Records shown:
-- ==== Sys2Proof/Laws/PerInstr.lean ====
section
/-! SUPPORT. The family Encode, one lemma for each constructor of `Instr`: the word of a well-formed instruction has the
length that the length rule of R243 reads off it and fits that length; a step of an engine or of the outside world has no
encoding. The lemmas `word_<n>` write out an encoding of `n` fields; rewriting with them keeps the kernel from computing
with the powers of two. -/

namespace Sys2Proof.Laws

section
set_option Elab.async false

theorem word_0 (m : Nat) :
    word m [] =
      m := rfl

theorem word_1 (m a0 i0 : Nat) :
    word m [(a0, i0)] =
      m + a0 * 2 ^ i0 := rfl

theorem word_2 (m a0 i0 a1 i1 : Nat) :
    word m [(a0, i0), (a1, i1)] =
      m + a0 * 2 ^ i0 + a1 * 2 ^ i1 := rfl

theorem word_3 (m a0 i0 a1 i1 a2 i2 : Nat) :
    word m [(a0, i0), (a1, i1), (a2, i2)] =
      m + a0 * 2 ^ i0 + a1 * 2 ^ i1 + a2 * 2 ^ i2 := rfl

theorem word_4 (m a0 i0 a1 i1 a2 i2 a3 i3 : Nat) :
    word m [(a0, i0), (a1, i1), (a2, i2), (a3, i3)] =
      m + a0 * 2 ^ i0 + a1 * 2 ^ i1 + a2 * 2 ^ i2 + a3 * 2 ^ i3 := rfl

theorem word_5 (m a0 i0 a1 i1 a2 i2 a3 i3 a4 i4 : Nat) :
    word m [(a0, i0), (a1, i1), (a2, i2), (a3, i3), (a4, i4)] =
      m + a0 * 2 ^ i0 + a1 * 2 ^ i1 + a2 * 2 ^ i2 + a3 * 2 ^ i3 + a4 * 2 ^ i4 := rfl

theorem word_6 (m a0 i0 a1 i1 a2 i2 a3 i3 a4 i4 a5 i5 : Nat) :
    word m [(a0, i0), (a1, i1), (a2, i2), (a3, i3), (a4, i4), (a5, i5)] =
      m + a0 * 2 ^ i0 + a1 * 2 ^ i1 + a2 * 2 ^ i2 + a3 * 2 ^ i3 + a4 * 2 ^ i4 + a5 * 2 ^ i5 := rfl

theorem word_7 (m a0 i0 a1 i1 a2 i2 a3 i3 a4 i4 a5 i5 a6 i6 : Nat) :
    word m [(a0, i0), (a1, i1), (a2, i2), (a3, i3), (a4, i4), (a5, i5), (a6, i6)] =
      m + a0 * 2 ^ i0 + a1 * 2 ^ i1 + a2 * 2 ^ i2 + a3 * 2 ^ i3 + a4 * 2 ^ i4 + a5 * 2 ^ i5 + a6 * 2 ^ i6 := rfl

theorem word_8 (m a0 i0 a1 i1 a2 i2 a3 i3 a4 i4 a5 i5 a6 i6 a7 i7 : Nat) :
    word m [(a0, i0), (a1, i1), (a2, i2), (a3, i3), (a4, i4), (a5, i5), (a6, i6), (a7, i7)] =
      m + a0 * 2 ^ i0 + a1 * 2 ^ i1 + a2 * 2 ^ i2 + a3 * 2 ^ i3 + a4 * 2 ^ i4 + a5 * 2 ^ i5 + a6 * 2 ^ i6 + a7 * 2 ^ i7 := rfl

theorem word_9 (m a0 i0 a1 i1 a2 i2 a3 i3 a4 i4 a5 i5 a6 i6 a7 i7 a8 i8 : Nat) :
    word m [(a0, i0), (a1, i1), (a2, i2), (a3, i3), (a4, i4), (a5, i5), (a6, i6), (a7, i7), (a8, i8)] =
      m + a0 * 2 ^ i0 + a1 * 2 ^ i1 + a2 * 2 ^ i2 + a3 * 2 ^ i3 + a4 * 2 ^ i4 + a5 * 2 ^ i5 + a6 * 2 ^ i6 + a7 * 2 ^ i7 + a8 * 2 ^ i8 := rfl

theorem word_10 (m a0 i0 a1 i1 a2 i2 a3 i3 a4 i4 a5 i5 a6 i6 a7 i7 a8 i8 a9 i9 : Nat) :
    word m [(a0, i0), (a1, i1), (a2, i2), (a3, i3), (a4, i4), (a5, i5), (a6, i6), (a7, i7), (a8, i8), (a9, i9)] =
      m + a0 * 2 ^ i0 + a1 * 2 ^ i1 + a2 * 2 ^ i2 + a3 * 2 ^ i3 + a4 * 2 ^ i4 + a5 * 2 ^ i5 + a6 * 2 ^ i6 + a7 * 2 ^ i7 + a8 * 2 ^ i8 + a9 * 2 ^ i9 := rfl

namespace Encode

/-- The encoding of `i` as R243 lays it out: four bytes with bit 0 set, or two bytes with bit 0 clear. -/
def Statement (i : Instr) : Prop :=
  i.wf = true → ∀ w n, encode i = some (w, n) → (n = 4 ∧ w % 2 = 1 ∧ w < 2 ^ 32) ∨ (n = 2 ∧ w % 2 = 0 ∧ w < 2 ^ 16)

/-- A four-byte encoding. -/
theorem of_four {i : Instr} {w n x : Nat} (h : encode i = some (x, 4)) (h1 : x % 2 = 1) (h2 : x < 4294967296)
    (he : encode i = some (w, n)) : (n = 4 ∧ w % 2 = 1 ∧ w < 2 ^ 32) ∨ (n = 2 ∧ w % 2 = 0 ∧ w < 2 ^ 16) := by
  rw [h] at he; cases he; exact .inl ⟨rfl, h1, h2⟩

/-- A two-byte encoding. -/
theorem of_two {i : Instr} {w n x : Nat} (h : encode i = some (x, 2)) (h1 : x % 2 = 0) (h2 : x < 65536)
    (he : encode i = some (w, n)) : (n = 4 ∧ w % 2 = 1 ∧ w < 2 ^ 32) ∨ (n = 2 ∧ w % 2 = 0 ∧ w < 2 ^ 16) := by
  rw [h] at he; cases he; exact .inr ⟨rfl, h1, h2⟩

Directions: The answer must consist of every entry, set down exactly as given.

Result for this exercise:
-- ==== Sys2Proof/Laws/PerInstr.lean ====
section
/-! SUPPORT. The family Encode, one lemma for each constructor of `Instr`: the word of a well-formed instruction has the
length that the length rule of R243 reads off it and fits that length; a step of an engine or of the outside world has no
encoding. The lemmas `word_<n>` write out an encoding of `n` fields; rewriting with them keeps the kernel from computing
with the powers of two. -/

namespace Sys2Proof.Laws

section
set_option Elab.async false

theorem word_0 (m : Nat) :
    word m [] =
      m := rfl

theorem word_1 (m a0 i0 : Nat) :
    word m [(a0, i0)] =
      m + a0 * 2 ^ i0 := rfl

theorem word_2 (m a0 i0 a1 i1 : Nat) :
    word m [(a0, i0), (a1, i1)] =
      m + a0 * 2 ^ i0 + a1 * 2 ^ i1 := rfl

theorem word_3 (m a0 i0 a1 i1 a2 i2 : Nat) :
    word m [(a0, i0), (a1, i1), (a2, i2)] =
      m + a0 * 2 ^ i0 + a1 * 2 ^ i1 + a2 * 2 ^ i2 := rfl

theorem word_4 (m a0 i0 a1 i1 a2 i2 a3 i3 : Nat) :
    word m [(a0, i0), (a1, i1), (a2, i2), (a3, i3)] =
      m + a0 * 2 ^ i0 + a1 * 2 ^ i1 + a2 * 2 ^ i2 + a3 * 2 ^ i3 := rfl

theorem word_5 (m a0 i0 a1 i1 a2 i2 a3 i3 a4 i4 : Nat) :
    word m [(a0, i0), (a1, i1), (a2, i2), (a3, i3), (a4, i4)] =
      m + a0 * 2 ^ i0 + a1 * 2 ^ i1 + a2 * 2 ^ i2 + a3 * 2 ^ i3 + a4 * 2 ^ i4 := rfl

theorem word_6 (m a0 i0 a1 i1 a2 i2 a3 i3 a4 i4 a5 i5 : Nat) :
    word m [(a0, i0), (a1, i1), (a2, i2), (a3, i3), (a4, i4), (a5, i5)] =
      m + a0 * 2 ^ i0 + a1 * 2 ^ i1 + a2 * 2 ^ i2 + a3 * 2 ^ i3 + a4 * 2 ^ i4 + a5 * 2 ^ i5 := rfl

theorem word_7 (m a0 i0 a1 i1 a2 i2 a3 i3 a4 i4 a5 i5 a6 i6 : Nat) :
    word m [(a0, i0), (a1, i1), (a2, i2), (a3, i3), (a4, i4), (a5, i5), (a6, i6)] =
      m + a0 * 2 ^ i0 + a1 * 2 ^ i1 + a2 * 2 ^ i2 + a3 * 2 ^ i3 + a4 * 2 ^ i4 + a5 * 2 ^ i5 + a6 * 2 ^ i6 := rfl

theorem word_8 (m a0 i0 a1 i1 a2 i2 a3 i3 a4 i4 a5 i5 a6 i6 a7 i7 : Nat) :
    word m [(a0, i0), (a1, i1), (a2, i2), (a3, i3), (a4, i4), (a5, i5), (a6, i6), (a7, i7)] =
      m + a0 * 2 ^ i0 + a1 * 2 ^ i1 + a2 * 2 ^ i2 + a3 * 2 ^ i3 + a4 * 2 ^ i4 + a5 * 2 ^ i5 + a6 * 2 ^ i6 + a7 * 2 ^ i7 := rfl

theorem word_9 (m a0 i0 a1 i1 a2 i2 a3 i3 a4 i4 a5 i5 a6 i6 a7 i7 a8 i8 : Nat) :
    word m [(a0, i0), (a1, i1), (a2, i2), (a3, i3), (a4, i4), (a5, i5), (a6, i6), (a7, i7), (a8, i8)] =
      m + a0 * 2 ^ i0 + a1 * 2 ^ i1 + a2 * 2 ^ i2 + a3 * 2 ^ i3 + a4 * 2 ^ i4 + a5 * 2 ^ i5 + a6 * 2 ^ i6 + a7 * 2 ^ i7 + a8 * 2 ^ i8 := rfl

theorem word_10 (m a0 i0 a1 i1 a2 i2 a3 i3 a4 i4 a5 i5 a6 i6 a7 i7 a8 i8 a9 i9 : Nat) :
    word m [(a0, i0), (a1, i1), (a2, i2), (a3, i3), (a4, i4), (a5, i5), (a6, i6), (a7, i7), (a8, i8), (a9, i9)] =
      m + a0 * 2 ^ i0 + a1 * 2 ^ i1 + a2 * 2 ^ i2 + a3 * 2 ^ i3 + a4 * 2 ^ i4 + a5 * 2 ^ i5 + a6 * 2 ^ i6 + a7 * 2 ^ i7 + a8 * 2 ^ i8 + a9 * 2 ^ i9 := rfl

namespace Encode

/-- The encoding of `i` as R243 lays it out: four bytes with bit 0 set, or two bytes with bit 0 clear. -/
def Statement (i : Instr) : Prop :=
  i.wf = true → ∀ w n, encode i = some (w, n) → (n = 4 ∧ w % 2 = 1 ∧ w < 2 ^ 32) ∨ (n = 2 ∧ w % 2 = 0 ∧ w < 2 ^ 16)

/-- A four-byte encoding. -/
theorem of_four {i : Instr} {w n x : Nat} (h : encode i = some (x, 4)) (h1 : x % 2 = 1) (h2 : x < 4294967296)
    (he : encode i = some (w, n)) : (n = 4 ∧ w % 2 = 1 ∧ w < 2 ^ 32) ∨ (n = 2 ∧ w % 2 = 0 ∧ w < 2 ^ 16) := by
  rw [h] at he; cases he; exact .inl ⟨rfl, h1, h2⟩

/-- A two-byte encoding. -/
theorem of_two {i : Instr} {w n x : Nat} (h : encode i = some (x, 2)) (h1 : x % 2 = 0) (h2 : x < 65536)
    (he : encode i = some (w, n)) : (n = 4 ∧ w % 2 = 1 ∧ w < 2 ^ 32) ∨ (n = 2 ∧ w % 2 = 0 ∧ w < 2 ^ 16) := by
  rw [h] at he; cases he; exact .inr ⟨rfl, h1, h2⟩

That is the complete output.